> each parameter exists in two forms simultaneously during training: a full-precision 32-bit floating-point value (p) used for gradient updates, and its binarized counterpart (pb) used for forward computations

So this is only for inference. Also activations aren't quantized, I think?

Yes, that's been the downside of these forever.

If you use quantized differentiation you can get away with using integers for gradient updates. Explaining how takes a paper and in the end it doesn't even work very well.

At university, way back at the end of the last AI winter, I ended up using genetic algorithms to train the models. It was very interesting because weights were trained along with hyper parameters. It was no where near practical because gradient descent is so much better at getting real world results in reasonable time frames - surprisingly because it's more memory efficient.

You don't necessarily have to store the parameters in fp32 for gradient updates; I experimented with it and got it working (all parameter full fine-tuning) with parameters being as low as 3-bit (a little bit more than 3-bit, because the block-wise scales were higher precision), which is essentially as low as you can go before "normal" training starts breaking down.

> Also activations aren't quantized, I think?

The very last conclusion: "Future work will focus on the implementation of binary normalization layers using single-bit arrays operations, as well as on quantizing layer activations to 8 or 16-bit precision.
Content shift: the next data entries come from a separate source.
-- ==== Sys2Proof/Syntax.lean ====
section
/-! DEFINITION. The commands of the KVR2560-G2: one constructor per row of the opcode table, with the operands the row's rule names.
`src` is the master that writes, `p` a port or a page, `v` the word written, `img` the bytes of host memory that the device reads,
`bad` what a memory check finds. -/
namespace Sys2Proof
open Machine
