-- ==== Sys2Proof/Machine/Link.lean ====
section
/-! DEFINITION. The links of the external ports: link states, speed mismatch, MDIO, TC10 sleep, headroom and credit frames
(R45, R53–R59, R256). -/
namespace Sys2Proof.Machine

section
variable (s : State)

/-- LST of a port: 0 DOWN, 1 TRAINING, 2 UP, 3 FAULT, 4 SLEEP (R60). -/
def State.lst (p : Nat) : Nat := s.fld (.etp p) Etp.LINK_STATUS_LST
def State.setLst (p v : Nat) : State := s.setFld (.etp p) Etp.LINK_STATUS_LST v

/-- TST of a port: 0 ACTIVE, 1 SLEEP_PENDING, 2 SLEEP, 3 WAKING (R56). -/
def State.tst (p : Nat) : Nat := s.fld (.etp p) Etp.TC10_STATUS_TST
def State.setTst (p v : Nat) : State := s.setFld (.etp p) Etp.TC10_STATUS_TST v

/-- The TIMEOUT timer of TC10 starts or stops. -/
def State.tc10Time (p : Nat) (on : Bool) : State := s.mapDp (fun d => { d with tc10Timer := d.tc10Timer.set p on })

/-- DOWN_HOLD of a port starts or stops. -/
def State.holdDown (p : Nat) (on : Bool) : State := s.mapDp (fun d => { d with downHold := d.downHold.set p on })

/-! ## Leaving and entering UP (R53, R59, R158) -/

/-- A link leaves UP: credits to 0 and buckets full (R158), credit counters cleared and their stalls ended (R59), the frame in transmission lost,
and a copy selected but not started held in its queue (R53). -/
def State.leaveUp (p : Nat) : State :=
  let s := (s.shapersLinkLost p).clearCredit p
  let s := s.mapDp (fun d => { d with
    creditDue := d.creditDue.set p false, stalled := (d.stalled.set (creditKey p 6) false).set (creditKey p 7) false })
  s.mapEgress p (fun e => if e.sending.isSome then { e with lost := true, selected := none } else { e with selected := none })

/-- A link enters UP: on a fabric port the credit counters start again and, on an external one, a credit frame is due at once (R59, R257,
R301). -/
def State.enterUp (p : Nat) : State :=
  let s := (s.setLst p 2).raise (.etp p) 8
  if s.fabricPort p then
    (s.clearCredit p).mapDp (fun d =>
      { d with crst := d.crst.set p true, upAt := d.upAt.set p s.now, creditDue := d.creditDue.set p (decide (p < 32)) })
  else s

/-- The frame in reception was touched by a loss of lock (R53). -/
def State.touchRx (p : Nat) : State :=
  let i := s.dp.rx.get p
  if i = 0 then s else s.setFrame i { s.frame i with code := true }

/-- The MDIO master of a port. -/
def State.mdioMaster (p : Nat) : Nat := s.fld (.etp p) Etp.PHY_BUS

/-- An access joins a master's queue. -/
def State.mdioPush (r : MdioReq) : State :=
  let m := s.mdioMaster r.port
  (s.mapDp (fun d => { d with mdio := d.mdio.set m (d.mdio.get m ++ [r]) })).setFld .sys (Sys.MDIO_CFG_BUSY m) 1

/-- The link leaves UP while a sleep is pending: the device reads the PHY's asleep bit through the port's MDIO master, and goes on when the
answer is there (R56; how it reads the bit is log entry 84). -/
def State.askAsleep (p : Nat) : State :=
  if s.tst p = 1 then
    s.mdioPush { port := p, use := .asleep, write := false, cl45 := s.flag (.etp p) Etp.PHY_CL45
                 devad := s.fld (.etp p) Etp.TC10_REG_DEVAD, reg := s.fld (.etp p) Etp.TC10_REG_ADDR, data := 0 }
  else s

/-- UP or FAULT to DOWN, and at once TRAINING again (R53), but for port 37, which is DOWN until a lane is UP (R279); with a sleep pending, R56
decides by the PHY's asleep bit. -/
def State.linkDown (p : Nat) : State :=
  let up := s.lst p == 2
  let s := if up then s.leaveUp p else s.clearCredit p
  let s := ((s.setLst p (if p = 37 then 0 else 1)).raise (.etp p) 9).bump (.etp p) Etp.CNT_LINK_DOWNS
  let s := s.holdDown p false
  let s := ((s.setFld (.etp p) Etp.LINK_STATUS_LOCAL_FAULT 0).setFld (.etp p) Etp.LINK_STATUS_REMOTE_FAULT 0)
  if up then s.askAsleep p else s

/-- The page's link when the page enters OFF (R53, R56). -/
def State.linkOff (p : Nat) : State :=
  let was := s.lst p
  let s := if was = 2 then s.leaveUp p else s.clearCredit p
  let s := if was = 2 ∨ was = 3 then (s.raise (.etp p) 9).bump (.etp p) Etp.CNT_LINK_DOWNS else s
  let s := (s.setLst p 0).setFld (.etp p) Etp.LINK_STATUS_PCS_LOCK 0
  let s := ((s.setFld (.etp p) Etp.LINK_STATUS_FEC_LOCK 0).setFld (.etp p) Etp.LINK_STATUS_LOCAL_FAULT 0).setFld (.etp p) Etp.LINK_STATUS_REMOTE_FAULT 0
  ((s.setTst p 0).tc10Time p false).holdDown p false

/-- The page's link when the page enters RUN or DRAINING (R53). -/
def State.linkOn (p : Nat) : State := if s.lst p = 0 then s.setLst p 1 else s

/-! ## Events of the link of an external port (R45, R53); the state of port 37 follows its lanes (R302) -/

/-- RS-FEC is in use on the port (R46). -/
def State.fecOn (p : Nat) : Bool := s.fld (.etp p) Etp.MODE_MODE == 4 && s.flag (.etp p) Etp.MODE_FEC

/-- The PCS, and RS-FEC where it is in use, show their locks. -/
def State.showLock (p : Nat) : State :=
  (s.setFld (.etp p) Etp.LINK_STATUS_PCS_LOCK 1).setFld (.etp p) Etp.LINK_STATUS_FEC_LOCK (b2n (s.fecOn p))

/-- PCS lock, block or symbol lock is acquired in TRAINING. -/
def State.pcsLock (p : Nat) : State := if p < 32 ∧ s.lst p = 1 then s.showLock p else s

/-- Lock has been held for UP_HOLD (R53): the lane is powered in every state of the page but OFF, where LST is DOWN (R48). TC10 in WAKING ends
in ACTIVE (R56). -/
def State.upHold (p : Nat) : State :=
  if p < 32 ∧ s.lst p = 1 ∧ s.flag (.etp p) Etp.LINK_STATUS_PCS_LOCK ∧ !s.flag (.etp p) Etp.LINK_STATUS_SPEED_MISMATCH then
    let s := s.enterUp p
    if s.tst p = 3 then (s.setTst p 0).tc10Time p false else s
  else s

/-- PCS lock is lost (R53). -/
def State.pcsLoss (p : Nat) : State :=
  if 32 ≤ p then s
  else
    let s := (s.setFld (.etp p) Etp.LINK_STATUS_PCS_LOCK 0).setFld (.etp p) Etp.LINK_STATUS_FEC_LOCK 0
    if s.lst p = 2 ∨ s.lst p = 3 then (s.touchRx p).holdDown p true else s

/-- The loss has lasted DOWN_HOLD (R53). -/
def State.downHoldEnds (p : Nat) : State :=
  if s.dp.downHold.get p then (if s.lst p = 2 ∨ s.lst p = 3 then s.linkDown p else s.holdDown p false) else s

/-- Lock is regained within DOWN_HOLD (R53). -/
def State.pcsRegained (p : Nat) : State :=
  if s.dp.downHold.get p then (s.holdDown p false).showLock p else s

/-- A fault ordered set is received (R53). -/
def State.faultSet (p : Nat) (remote : Bool) : State :=
  if p < 32 ∧ (s.lst p = 2 ∨ s.lst p = 3) then
    let s := s.setFld (.etp p) (if remote then Etp.LINK_STATUS_REMOTE_FAULT else Etp.LINK_STATUS_LOCAL_FAULT) 1
    if s.lst p = 2 then
      let s := (s.leaveUp p).setLst p 3
      let s := if remote then s.raise (.etp p) 10 else s
      s.askAsleep p
    else s
  else s

/-- Fault ordered sets have ceased for 128 µs (R53). -/
def State.faultEnds (p : Nat) : State :=
  if p < 32 ∧ s.lst p = 3 then
    ((s.setFld (.etp p) Etp.LINK_STATUS_LOCAL_FAULT 0).setFld (.etp p) Etp.LINK_STATUS_REMOTE_FAULT 0).enterUp p
  else s

/-- SGMII in-band status reports a speed other than 1000 Mb/s full duplex (R45). -/
def State.speedBad (p : Nat) : State :=
  if p < 32 ∧ s.fld (.etp p) Etp.MODE_MODE = 0 then
    let was := s.flag (.etp p) Etp.LINK_STATUS_SPEED_MISMATCH
    let s := s.setFld (.etp p) Etp.LINK_STATUS_SPEED_MISMATCH 1
    let s := if was then s else s.raise (.etp p) 16
    if s.lst p = 2 ∨ s.lst p = 3 then s.linkDown p else s
  else s

/-- In-band status reports 1000 Mb/s full duplex (R45). -/
def State.speedGood (p : Nat) : State := if p < 32 then s.setFld (.etp p) Etp.LINK_STATUS_SPEED_MISMATCH 0 else s

/-! ## MDIO (R54, R55) -/

/-- A TC10 access to a bit of the PHY (R56). -/
def State.mdioTc10 (p bit : Nat) (set : Bool) : State :=
  s.mdioPush { port := p, use := .tc10 bit set, write := false, cl45 := s.flag (.etp p) Etp.PHY_CL45
               devad := s.fld (.etp p) Etp.TC10_REG_DEVAD, reg := s.fld (.etp p) Etp.TC10_REG_ADDR, data := 0 }

/-- A write to MDIO_CMD (R55): OP 1 queues a read and OP 2 a write, 0 and 3 are ignored; while BUSY is 1 any write is refused.
Ports 32 to 37 have no such register (R60, R302). -/
def State.mdioCmd (src : Src) (p op : Nat) : State :=
  if 32 ≤ p then s
  else if s.flag (.etp p) Etp.MDIO_CMD_BUSY then s.refuse src (.etp p) 7 0x148
  else if op % 4 = 1 ∨ op % 4 = 2 then
    (s.setFld (.etp p) Etp.MDIO_CMD_BUSY 1).mdioPush
      { port := p, use := .soft, write := op % 4 == 2, cl45 := s.flag (.etp p) Etp.MDIO_ADDR_CL45
        devad := s.fld (.etp p) Etp.MDIO_ADDR_DEVAD, reg := s.fld (.etp p) Etp.MDIO_ADDR_REG, data := s.fld (.etp p) Etp.MDIO_DATA_DATA }
  else s

/-- The bit of a 16-bit word set or cleared. -/
def putBit (w b : Nat) (v : Bool) : Nat := if w.testBit b = v then w else w ^^^ 2 ^ b

/-- The MDIO frame of an access (R54): MDIO_CFG's NO_PRE leaves out its preamble, and a Clause 22 frame has a 5-bit register address. -/
def State.mdioFrame (m : Nat) (r : MdioReq) : Output :=
  .mdio m (!s.flag .sys (Sys.MDIO_CFG_NO_PRE m)) (s.fld (.etp r.port) Etp.PHY_ADDR) r.write r.cl45 r.devad
    (if r.cl45 then r.reg else r.reg % 32) r.data

/-- A read frame completes, whoever asked for it (R55): an answer clears ERROR; without one ERROR is 1, DATA 0xFFFF and the error is logged. -/
def State.mdioRead (p : Nat) (answer : Option Nat) : State :=
  match answer with
  | some _ => s.setFld (.etp p) Etp.MDIO_CMD_ERROR 0
  | none =>
    ((s.setFld (.etp p) Etp.MDIO_DATA_DATA 0xFFFF).setFld (.etp p) Etp.MDIO_CMD_ERROR 1).logErr (.etp p) 0x20 srcDevice

/-- The link goes to SLEEP, without LINK_DOWN (R53, R56). -/
def State.linkSleeps (p : Nat) : State :=
  let s := if s.lst p = 2 then s.leaveUp p else s
  (s.setLst p 4).holdDown p false

/-- The PHY's asleep bit has been read after the link left UP with a sleep pending (R56): 1 ends in SLEEP, 0, or no answer, in ACTIVE. -/
def State.asleepRead (p : Nat) (answer : Option Nat) : State :=
  if s.tst p = 1 then
    if (answer.getD 0).testBit (s.fld (.etp p) Etp.TC10_CTRL_ASLEEP_BIT) then
      (((s.setTst p 2).linkSleeps p).tc10Time p false).raise (.etp p) 14
    else (s.setTst p 0).tc10Time p false
  else s

/-- The frame in progress at master `m` completes (R55). `answer` is the data that the PHY returned, none where it drove no
turnaround. A TC10 access whose read has no answer is given up (DESIGN CHOICE, log entry 85). -/
def State.mdioDone (m : Nat) (answer : Option Nat) : State :=
  match s.dp.mdio.get m with
  | [] => s
  | r :: rest =>
    let s := s.emit (s.mdioFrame m r)
    let s := if r.write then s else s.mdioRead r.port answer
    let put (s : State) (q : List MdioReq) : State :=
      (s.mapDp (fun d => { d with mdio := d.mdio.set m q })).setFld .sys (Sys.MDIO_CFG_BUSY m) (b2n (!q.isEmpty))
    match r.use with
    | .tc10 bit set =>
      (match r.write, answer with
       | false, some v => put s ({ r with write := true, data := putBit v bit set } :: rest)
       | _, _ => put s rest)
    | .asleep => (put s rest).asleepRead r.port answer
    | .soft =>
      let s := put s rest
      let s := match r.write, answer with
        | false, some v => s.setFld (.etp r.port) Etp.MDIO_DATA_DATA v
        | _, _ => s
      (s.setFld (.etp r.port) Etp.MDIO_CMD_BUSY 0).raise (.etp r.port) 12

/-! ## TC10 (R56) -/

/-- The sleep-request bit of the PHY set or cleared; the wake-request bit set. -/
def State.phySleep (p : Nat) (on : Bool) : State := s.mdioTc10 p (s.fld (.etp p) Etp.TC10_REG_SLEEP_BIT) on
def State.phyWake (p : Nat) : State := s.mdioTc10 p (s.fld (.etp p) Etp.TC10_REG_WAKE_BIT) true

/-- SLEEP_REQ taken (R56). -/
def State.tc10Sleep (p : Nat) : State := if p < 32 ∧ s.tst p = 0 then (s.setTst p 1).tc10Time p true else s

/-- WAKE_REQ taken (R56). -/
def State.tc10Wake (p : Nat) : State :=
  if s.tst p = 1 then ((s.setTst p 0).tc10Time p false).phySleep p false
  else if s.tst p = 2 then ((s.setTst p 3).setLst p 1 |>.tc10Time p true).phyWake p
  else s

/-- The egress queues of a port in SLEEP_PENDING are empty (R56). -/
def State.tc10Empty (p : Nat) : State := if s.tst p = 1 ∧ (s.copiesAt p).isEmpty then s.phySleep p true else s

/-- TIMEOUT expires (R56). -/
def State.tc10Timeout (p : Nat) : State :=
  if s.tst p = 1 then
    (((s.setTst p 0).tc10Time p false).phySleep p false).logErr (.etp p) 0x21 srcDevice
  else if s.tst p = 3 then (s.phyWake p).logErr (.etp p) 0x21 srcDevice
  else s

/-- The PHY reports TC10 sleep in UP (R53, R56). R56 lists nothing of it in ACTIVE: the link sleeps and TST stays (DEDUCED, log entry 84). -/
def State.phyAsleep (p : Nat) : State :=
  if p < 32 ∧ s.lst p = 2 then
    let s := s.linkSleeps p
    if s.tst p = 1 then ((s.setTst p 2).tc10Time p false).raise (.etp p) 14 else s
  else s

/-- A remote wake in SLEEP (R56); of a link that sleeps while TST is ACTIVE, LST alone goes to TRAINING (R53; log entry 84). -/
def State.tc10Remote (p : Nat) : State :=
  if s.tst p = 2 then
    (((s.setTst p 3).setFld (.etp p) Etp.TC10_STATUS_REMOTE_WAKE 1).raise (.etp p) 13 |>.setLst p 1).tc10Time p true
  else if s.lst p = 4 then s.setLst p 1
  else s

/-! ## Headroom and credit frames (R57–R59, R256) -/

/-- HEADROOM of an external fabric port, and of port 37 (R58, R301). -/
def State.headroomOf (p : Nat) : Nat :=
  let maxLen := s.fld (.etp p) Etp.MAX_LEN_LEN
  let mode := s.fld (.etp p) Etp.MODE_MODE
  let fec := s.fld (.etp p) Etp.MODE_FEC
  if p = 37 then
    if s.flag .clsp Clsp.PAIR_CFG_PAIR_EN then
      ceilDiv (25000 * (2 * 5 + (2 * (rxLatency 4 0 + txLatency 4 0) + 64) + 1000)) 1024000 + 2 * cellsOf maxLen
    else 0
  else if s.fabricPort p then
    let rtt := 2 * (5 * s.fld (.etp p) Etp.LOSSLESS_CABLE_M + s.fld (.etp p) Etp.LOSSLESS_PHY_NS) +
      (2 * (rxLatency mode fec + txLatency mode fec) + 64) + s.fld (.etp p) Etp.CREDIT_CFG_INTERVAL
    ceilDiv (modeKbps mode / 1000 * rtt) 1024000 + 2 * cellsOf maxLen
  else 0

/-- HEADROOM is computed anew (R58). -/
def State.setHeadroom (p : Nat) : State := s.setFld (.etp p) Etp.HEADROOM_CELLS (s.headroomOf p)

/-- INTERVAL expires on a fabric port whose link is UP: a credit frame is due (R59). -/
def State.creditInterval' (p : Nat) : State :=
  if p < 32 ∧ s.fabricPort p ∧ s.lst p = 2 then s.mapDp (fun d => { d with creditDue := d.creditDue.set p true }) else s

/-- A standalone credit frame of a port (R256), with the grants it carries. -/
def State.creditFrame (p : Nat) : List Byte × State :=
  let h : Barost := { type := 1, tc := 7, src := if s.nodeValid then s.fld .fab Fab.NODE_ID else 0
                      dst := (s.neighbour p).getD 0, origPort := p }
  let (h, s) := s.grantHeader p h
  let addr (hi lo : Fld) : List Byte := beBytes 2 (s.fld .fab hi) ++ beBytes 4 (s.fld .fab lo)
  let sa := addr Fab.LINK_SA_HI_SA Fab.LINK_SA_LO_SA
  let sa := sa.set 5 (BitVec.ofNat 8 (byteAt sa 5 / 64 * 64 + p))
  (refcs (addr Fab.LINK_DA_HI_DA Fab.LINK_DA_LO_DA ++ sa ++ writeBarost (s.fld .prs Prs.BAROST_CFG_ETYPE) h ++
    List.replicate 32 0), s)

/-- The conditions of R256 at a decision point. -/
def State.creditMaySend (p : Nat) : Bool :=
  let d := s.fld (.tgate p) Tgate.GATE_CFG_DOMAIN
  (s.egress p).sending.isNone && (s.egress p).selected.isNone && (s.choose p (s.startPs p none)).isNone &&
    !s.exclusiveOpen p &&
    (match s.nextChange p with
     | none => true
     | some t => decide (s.startPs p none + 84 * 8 * 1000000000 / s.portKbps p < 1000 * t ∧ s.domNs d ≤ t))

/-- A due credit frame is sent at a decision point of an external port that lets it (R256, R301). -/
def State.creditSend (p : Nat) : State :=
  if p < 32 ∧ s.dp.creditDue.get p ∧ s.lst p = 2 ∧ s.creditMaySend p then
    let (l, s) := s.creditFrame p
    ((s.mapDp (fun d => { d with creditDue := d.creditDue.set p false })).bump .fab Fab.CNT_CREDIT_SENT).emit (.frame p l)
  else s

/-- A lossless class has waited with zero credit for STALL_LIMIT (R59): counted once per stall. -/
def State.creditStall (p c : Nat) : State :=
  let waits := !(s.busyQueues (8 * p + c)).isEmpty
  let k := creditKey p c
  if s.fabricPort p ∧ waits ∧ s.fld (.etp p) (creditFld c) = 0 ∧ !s.dp.stalled.get k then
    ((s.mapDp (fun d => { d with stalled := d.stalled.set k true })).bump (.etp p) Etp.CNT_CREDIT_STALLS).raise (.etp p) 15
  else s

end

end Sys2Proof.Machine
end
These improvements are expected to further enhance the efficiency and performance of the binary neural network models."

Yeah, but it’s ’quantization aware’ during training too, which presumably is what allows the quantization at inference to work

I wonder if one could store only the binary representation at training and sample a floating point representation (both weights and gradient) during backprop.

Back propagation on random data that is then thrown away would be pretty useless.